Anxiety disorders other than SAD are also common in people with SAD, in particular generalized anxiety disorder. Avoidant personality disorder is likewise highly correlated with SAD, with comorbidity rates ranging from 25% to 89%.

To try to reduce their anxiety and alleviate depression, people with social phobia may use alcohol or other drugs, which can lead to substance use disorders. It is estimated that one-fifth of people with social anxiety disorder also have alcohol use disorder. However, some research suggests SAD is unrelated to, or even protective against alcohol-related problems. Those who have both alcohol use disorder and social anxiety disorder are more likely to avoid group-based treatments and to relapse compared to people who do not have this combination.

==Causes==
Research into the causes of social anxiety and social phobia is wide-ranging, encompassing multiple perspectives from neuroscience to sociology. Scientists have yet to pinpoint the exact causes. Studies suggest that genetics can play a part in combination with environmental factors. Social phobia is not caused by other mental disorders or substance use. Generally, social anxiety begins at a specific point in an individual's life. This will develop over time as the person struggles to recover. Eventually, mild social awkwardness can develop into symptoms of social anxiety or phobia. Passive social media usage may cause social anxiety in some people.

===Genetics===
It has been shown that there is a two to a threefold greater risk of having social phobia if a first-degree relative also has the disorder.
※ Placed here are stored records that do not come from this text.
-- ==== Sys2Proof/Laws/Keeps.lean ====
section
/-! SUPPORT. What every operation of the machine keeps: device memory stays in its canonical form, the queue of waiting commands
is untouched, and draws from the free values only go forward. The relation, and how it passes through the forms that
operations are built from. -/
namespace Sys2Proof.Machine

/-- Memory stays canonical, the queue stays as it is, and the count of free values does not fall. -/
structure Keeps (s t : State) : Prop where
  mem : Memory.wf s.mem = true → Memory.wf t.mem = true
  pending : t.pending = s.pending
  fresh : s.fresh ≤ t.fresh

/-- The same of the state in a pair. -/
def KeepsPair {α : Type} (s : State) (r : α × State) : Prop := Keeps s r.2

/-- The same of a state that may be absent. -/
def KeepsOpt (s : State) (r : Option State) : Prop := ∀ t, r = some t → Keeps s t

/-- The same of a pair that may be absent. -/
def KeepsOptPair {α : Type} (s : State) (r : Option (α × State)) : Prop := ∀ a t, r = some (a, t) → Keeps s t

/-- The same of an operation that starts or stops. -/
def KeepsStart (s : State) (r : Start) : Prop :=
  match r with
  | .started _ t => Keeps s t
  | .partly _ _ t => Keeps s t
  | .hold => True
  | .stop t => Keeps s t

/-- The same of a command's outcome. -/
def KeepsOut (s : State) (r : Host.Outcome State Fault Refusal) : Prop := ∀ t, r = .next t → Keeps s t

variable {α β : Type} {s0 s t : State}

theorem Keeps.refl (s : State) : Keeps s s := ⟨id, rfl, Nat.le_refl _⟩

theorem Keeps.trans {u : State} (h : Keeps s t) (k : Keeps t u) : Keeps s u :=
  ⟨k.mem ∘ h.mem, k.pending.trans h.pending, Nat.le_trans h.fresh k.fresh⟩

/-- A change of other fields. -/
theorem Keeps.of (h : Keeps s0 s) (hm : t.mem = s.mem) (hp : t.pending = s.pending) (hf : t.fresh = s.fresh) : Keeps s0 t :=
  h.trans ⟨fun k => hm ▸ k, hp, by omega⟩

/-- A change of other fields that draws free values. -/
theorem Keeps.later (h : Keeps s0 s) (hm : t.mem = s.mem) (hp : t.pending = s.pending) (hf : s.fresh ≤ t.fresh) : Keeps s0 t :=
  h.trans ⟨fun k => hm ▸ k, hp, hf⟩

theorem Keeps.ite {c : Prop} [Decidable c] (h : Keeps s0 s) (k : Keeps s0 t) : Keeps s0 (if c then s else t) := by
  split <;> assumption

theorem KeepsPair.ite {c : Prop} [Decidable c] {x y : α × State} (h : KeepsPair s0 x) (k : KeepsPair s0 y) :
    KeepsPair s0 (if c then x else y) := by
  split <;> assumption

theorem KeepsOpt.ite {c : Prop} [Decidable c] {x y : Option State} (h : KeepsOpt s0 x) (k : KeepsOpt s0 y) :
    KeepsOpt s0 (if c then x else y) := by
  split <;> assumption

theorem KeepsOptPair.ite {c : Prop} [Decidable c] {x y : Option (α × State)} (h : KeepsOptPair s0 x)
    (k : KeepsOptPair s0 y) : KeepsOptPair s0 (if c then x else y) := by
  split <;> assumption

theorem KeepsStart.ite {c : Prop} [Decidable c] {x y : Start} (h : KeepsStart s0 x) (k : KeepsStart s0 y) :
    KeepsStart s0 (if c then x else y) := by
  split <;> assumption

theorem KeepsPair.mk {a : α} (h : Keeps s0 s) : KeepsPair s0 (a, s) := h

theorem KeepsPair.snd {x : α × State} (h : KeepsPair s0 x) : Keeps s0 x.2 := h

theorem KeepsPair.elim {x : α × State} {a : α} (e : x = (a, t)) (h : KeepsPair s0 x) : Keeps s0 t := by
  subst e; exact h

theorem KeepsOpt.none : KeepsOpt s0 none := fun _ h => nomatch h

theorem KeepsOpt.some (h : Keeps s0 s) : KeepsOpt s0 (some s) := fun _ e => Option.some.inj e ▸ h

theorem KeepsOpt.elim {x : Option State} (e : x = Option.some t) (h : KeepsOpt s0 x) : Keeps s0 t := h t e

theorem KeepsOptPair.none : KeepsOptPair (α := α) s0 none := fun _ _ h => nomatch h

theorem KeepsOptPair.some {a : α} (h : Keeps s0 s) : KeepsOptPair s0 (some (a, s)) :=
  fun _ _ e => (Prod.mk.inj (Option.some.inj e)).2 ▸ h

theorem KeepsOptPair.elim {x : Option (α × State)} {a : α} (e : x = Option.some (a, t)) (h : KeepsOptPair s0 x) :
    Keeps s0 t := h a t e

theorem KeepsStart.started {b : Bool} (h : Keeps s0 s) : KeepsStart s0 (.started b s) := h

theorem KeepsStart.partly {n : Nat} {l : List (List Word32)} (h : Keeps s0 s) : KeepsStart s0 (.partly n l s) := h

theorem KeepsStart.hold : KeepsStart s0 .hold := trivial

theorem KeepsStart.stop (h : Keeps s0 s) : KeepsStart s0 (.stop s) := h

theorem KeepsStart.elim {b : Bool} {r : Start} (e : r = .started b t) (h : KeepsStart s0 r) : Keeps s0 t := by
  subst e; exact h

theorem KeepsStart.elimPartly {n : Nat} {l : List (List Word32)} {r : Start} (e : r = .partly n l t) (h : KeepsStart s0 r) :
    Keeps s0 t := by
  subst e; exact h

theorem KeepsStart.elimStop {r : Start} (e : r = .stop t) (h : KeepsStart s0 r) : Keeps s0 t := by
  subst e; exact h

theorem KeepsOut.next (h : Keeps s0 s) : KeepsOut s0 (.next s) := fun _ e => by cases e; exact h

theorem Keeps.foldl {f : State → β → State} {l : List β} (hf : ∀ t x, Keeps s0 t → Keeps s0 (f t x)) (h : Keeps s0 s) :
    Keeps s0 (l.foldl f s) := by
  induction l generalizing s with
  | nil => exact h
  | cons x l ih => exact ih (hf s x h)

theorem KeepsPair.foldl {f : α × State → β → α × State} {l : List β} {x : α × State}
    (hf : ∀ t x, KeepsPair s0 t → KeepsPair s0 (f t x)) (h : KeepsPair s0 x) : KeepsPair s0 (l.foldl f x) := by
  induction l generalizing x with
  | nil => exact h
  | cons y l ih => exact ih (hf x y h)

theorem KeepsOpt.map {f : β → State} {o : Option β} (hf : ∀ x, Keeps s0 (f x)) : KeepsOpt s0 (o.map f) := by
  intro t e
  cases o with
  | none => simp at e
  | some x => exact Option.some.inj e ▸ hf x

/-- Cells copied one by one. -/
theorem copyCells_wf (l : List Host.Cell) (src dst : Nat) (m : Mem) (h : Memory.wf m = true) :
    Memory.wf (l.foldl (fun m e => sset 0 m (e.1 - src + dst) e.2) m) = true := by
  induction l generalizing m with
  | nil => exact h
  | cons e l ih => exact ih _ (swf_sset 0 m _ e.2 h)

/-- A fold of memory updates that each keep the canonical form. -/
theorem foldMem_wf {l : List β} {f : Mem → β → Mem} {m : Mem} (hf : ∀ m x, Memory.wf m = true → Memory.wf (f m x) = true)
    (h : Memory.wf m = true) : Memory.wf (l.foldl f m) = true := by
  induction l generalizing m with
  | nil => exact h
  | cons x l ih => exact ih (hf m x h)

/-! ### Operations that change memory or draw a free value -/

theorem memWrite_keeps {a : Nat} {b : Bytes} (h : Keeps s0 s) : Keeps s0 { s with mem := memWrite s.mem a b } :=
  h.trans ⟨memWrite_wf s.mem a b, rfl, Nat.le_refl _⟩

theorem keepLine_keeps {u : Nat} (h : Keeps s0 s) : Keeps s0 (keepLine u s) := by
  unfold keepLine
  exact Keeps.ite (memWrite_keeps h) h

theorem rekeyLines_keeps {a n : Nat} (h : Keeps s0 s) : Keeps s0 (rekeyLines a n s) := by
  unfold rekeyLines
  exact Keeps.ite h (Keeps.of (keepLine_keeps (keepLine_keeps h)) rfl rfl rfl)

theorem raiseCounters_keeps {a n : Nat} (h : Keeps s0 s) : Keeps s0 (raiseCounters a n s) := by
  unfold raiseCounters
  split
  · exact h
  · split
    · exact h
    · exact Keeps.foldl (fun _ _ k => memWrite_keeps k) h

theorem storeBytes_keeps {a : Nat} {b : Bytes} (h : Keeps s0 s) : Keeps s0 (storeBytes a b s) := by
  unfold storeBytes
  split
  · exact h
  · exact Keeps.of (raiseCounters_keeps (memWrite_keeps (rekeyLines_keeps h))) rfl rfl rfl

theorem scrub_keeps {a n : Nat} (h : Keeps s0 s) : Keeps s0 (scrub a n s) :=
  h.trans ⟨memZero_wf s.mem a n, rfl, Nat.le_refl _⟩

theorem freshVal_keeps (h : Keeps s0 s) : KeepsPair s0 (freshVal s) :=
  h.trans ⟨id, rfl, Nat.le_succ _⟩

theorem freshBytes_keeps {n : Nat} (h : Keeps s0 s) : KeepsPair s0 (freshBytes n s) :=
  h.trans ⟨id, rfl, Nat.le_add_right _ _⟩

/-- A command of a module that has power and has met no fatal condition. -/
theorem alive_keeps {f : State → State} (hf : ∀ t, Keeps s0 t → Keeps s0 (f t)) (h : Keeps s0 s) : KeepsOut s0 (alive f s) :=
  KeepsOut.next (Keeps.ite (hf s h) h)

end Sys2Proof.Machine
end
This could be due to genetics and/or due to children acquiring social fears and avoidance through processes of observational learning or parental psychosocial education. Studies of identical twins brought up (via adoption) in different families have indicated that, if one twin developed social anxiety disorder, then the other was between 30 percent and 50 percent more likely than average to also develop the disorder. To some extent, this "heritability" may not be specific – for example, studies have found that if a parent has any kind of anxiety disorder or clinical depression, then a child is somewhat more likely to develop an anxiety disorder or social phobia. Studies suggest that parents of those with social anxiety disorder tend to be more socially isolated themselves, and shyness in adoptive parents is significantly correlated with shyness in adopted children.

Growing up with overprotective and hypercritical parents has also been associated with social anxiety disorder. Adolescents who were rated as having an insecure (anxious-ambivalent) attachment with their mother as infants were twice as likely to develop anxiety disorders by late adolescence, including social phobia.

A related line of research has investigated 'behavioural inhibition' in infants – early signs of an inhibited and introspective or fearful nature. Studies have shown that around 10–15 percent of individuals show this early temperament, which appears to be partly due to genetics. Some continue to show this trait into adolescence and adulthood and appear to be more likely to develop a social anxiety disorder.

===Social experiences===
A previous negative social experience can be a trigger to social phobia, perhaps particularly for individuals high in "interpersonal sensitivity". For around half of those diagnosed with social anxiety disorder, a specific traumatic or humiliating social event appears to be associated with the onset or worsening of the disorder; this kind of event appears to be particularly related to specific social phobia, for example, regarding public speaking. As well as direct experiences, observing or hearing about the socially negative experiences of others (e.g. a faux pas committed by someone), or verbal warnings of social problems and dangers, may also make the development of a social anxiety disorder more likely. Social anxiety disorder may be caused by the longer-term effects of not fitting in, or being bullied, rejected, or ignored. Shy adolescents or avoidant adults have emphasized unpleasant experiences with peers or childhood bullying or harassment. In one study, popularity was found to be negatively correlated with social anxiety, and children who were neglected by their peers reported higher social anxiety and fear of negative evaluation than other categories of children. Socially phobic children appear less likely to receive positive reactions from peers, and anxious or inhibited children may isolate themselves.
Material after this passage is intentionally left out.